[Exercise]
All lines of the listing that contain "rampIn" should be shown in full.
___ Provided records ___
/-- The sample of a slot word. -/
def slotSample (w : Word) (frame : Nat) : HoldSample :=
  ⟨frame, (w.toInt / 256), w.getLsbD 7, w.getLsbD 6, w.getLsbD 5, w.toNat % 32⟩

/-- Does this node write slots (R534)? -/
def Device.writesSlots (d : Device) : Bool := d.adopted && d.running && d.trnLock

/-- The word that lane `n` puts out now, `x` being the sample of the input rate converter: its flags are those of its group
(R253), and it is zero where the lane holds zero. -/
def Device.laneNow (d : Device) (n : Nat) (x : Word) : Word :=
  match srcGroup (d.get (F.INP_LANE_n_SRC n)) with
  | none => windowWord 0 false false false d.epoch
  | some g =>
    let f := ((GroupFlow.run (d.group g).marks 16 0 (d.group g).flow).1.getD d.sampleNow (d.group g).flow)
    let ramps := f.ramp < 16 || (f.locked && !f.held && f.muted && f.muteRamp < 16)
    let valid := (laneSample f ⟨0, 0⟩ 0).2
    let served := !(d.inp.unserved.toList.getD n false) && d.slotExists g (d.get (F.INP_LANE_n_SLOT n))
    windowWord (if served && (valid || ramps) then toQ23 x else 0) (served && valid) (!f.settled) f.muteFlag d.epoch

/-- The word of entry `i` of TRN_TX_i; none while it writes nothing. A sample of the output window carries the epoch of its
block (R34, R72), a sample of the input rate converter that of now. -/
def Device.txWord (d : Device) (irc : Vector Word 16) (i : Fin 16) : Option (Nat × Word) :=
  if d.trn.stopped.testBit i.val then none
  else
    let slot := d.get (F.TRN_TX_i_SLOT i.val)
    match d.get (F.TRN_TX_i_SRC i.val) with
    | 1 => some (slot, d.laneNow (d.get (F.TRN_TX_i_INDEX i.val) % 32) irc[i])
    | 2 =>
      let ch := d.get (F.TRN_TX_i_INDEX i.val) % 4
      some (slot, windowWord (d.stream.last.toList.getD ch 0) true false false d.stream.lastEpoch)
    | _ => none

/-- The slots this node writes now, and ACTIVE of each entry. -/
def Device.ownSlots (d : Device) (irc : Vector Word 16) : List (Nat × Word) × Device :=
  let on := d.writesSlots
  let ws := (List.finRange 16).map fun i => if on then d.txWord irc i else none
  let d := (ws.zipIdx).foldl (fun d p => d.setFlag (F.TRN_TX_i_ACTIVE p.2) p.1.isSome) d
  (ws.filterMap id, d)

/-- The age base: whole frames of the path, rounded up. -/
def pathFrames (path : Nat) : Nat := (path + 131071) / 131072

/-- Does this node write a slot? -/
def Device.ownSlot (d : Device) (slot : Nat) : Bool :=
  (List.range 16).any fun i => d.flag (F.TRN_TX_i_ACTIVE i) && d.get (F.TRN_TX_i_SLOT i) == slot

/-- Is a slot written by this node or one behind it, so that its sample comes with FRAME − RECIRC (R537)? -/
def Device.slotLate (d : Device) (slot : Nat) : Bool :=
  !d.ringMaster && (d.ownSlot slot || match d.trn.nodes.find? fun r => r.slots.testBit slot with
    | some r => r.node != d.get F.TRN_MASTER_NODE && decide (d.get F.TRN_PATH_PATH ≤ r.path)
    | none => false)

/-- The value of the `n`-th sample in a row after the last good one (R538): 4 substitutes, the ramp, then zero. -/
def TrnLane.lostValue (l : TrnLane) (n : Nat) : Int :=
  if n ≤ 4 then l.good.value
  else if n ≤ 20 then ratHalfEven ((l.good.value : Rat) * (15 - ((n : Int) - 5 : Int)) / 16)
  else 0

/-- A substituted sample of origin frame `f` (R538). -/
def TrnLane.miss (l : TrnLane) (f : Nat) : TrnLane :=
  let n := l.missed + 1
  { l with hold := ({ l.good with frame := f, value := l.lostValue n, valid := false } :: l.hold).take 512, missed := n }

/-- A good sample reaches a lane (R538). A ramp that has begun goes on to its end; the good samples after it ramp in. -/
def TrnLane.take (l : TrnLane) (s : HoldSample) : TrnLane :=
  if 4 ≤ l.missed && l.missed < 20 then l.miss s.frame
  else
    let ramp := if 20 ≤ l.missed then 16 else l.rampIn
    let k := 16 - ramp
    let s' := if ramp = 0 then s else { s with value := ratHalfEven ((s.value : Rat) * ((k : Rat) + 1) / 16) }
    { l with hold := (s' :: l.hold).take 512, good := s, missed := 0, rampIn := ramp - 1 }

/-- The origin frame of the newest sample of a lane. -/
def TrnLane.newest (l : TrnLane) : Option Nat := l.hold.head?.map HoldSample.frame

/-- Substitutes for every frame up to `last` that did not come, and how many there are. -/
def TrnLane.fill (l : TrnLane) (last : Nat) : TrnLane × Nat :=
  match l.newest with
  | none => (l, 0)
  | some f =>
    let n := last - f
    let few := min n 32
    ((List.range few).foldl (fun l i => l.miss (last + 1 + i - few)) l, n)

/-- Does lane `n` read a Tarn slot? -/
def Device.tarnLane (d : Device) (n : Nat) : Bool := d.get (F.INP_LANE_n_SRC n) == 4

/-- A lane that consumes a slot takes it from a processed frame, after a substitute for each frame that did not come
(R537, R538). -/
def Device.takeSlot (d : Device) (frame : Nat) (ok : Bool) (bs : List Byte) (n : Fin 32) : Device :=
  let slot := d.get (F.INP_LANE_n_SLOT n.val)
  let back := if d.slotLate slot then d.trn.recirc else 0
  let f := frame - back
  let r := d.trn.lanes[n].fill (f - 1)
  let l : TrnLane := { r.1 with age := pathFrames (d.get F.TRN_PATH_PATH) + back }
  let old : Bool := l.newest.any fun x => decide (f ≤ x)
  let l' := if old then l else if ok then l.take (slotSample (slotOf bs slot) f) else l.miss f
  let gone := r.2 + (if ok || old then 0 else 1)
  let d := { d with trn.lanes := d.trn.lanes.set n l' }
  if gone = 0 then d else d.bump (F.TRN_LANEERR_n_COUNT n.val) gone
___
[Completed task]
    let ramp := if 20 ≤ l.missed then 16 else l.rampIn
    { l with hold := (s' :: l.hold).take 512, good := s, missed := 0, rampIn := ramp - 1 }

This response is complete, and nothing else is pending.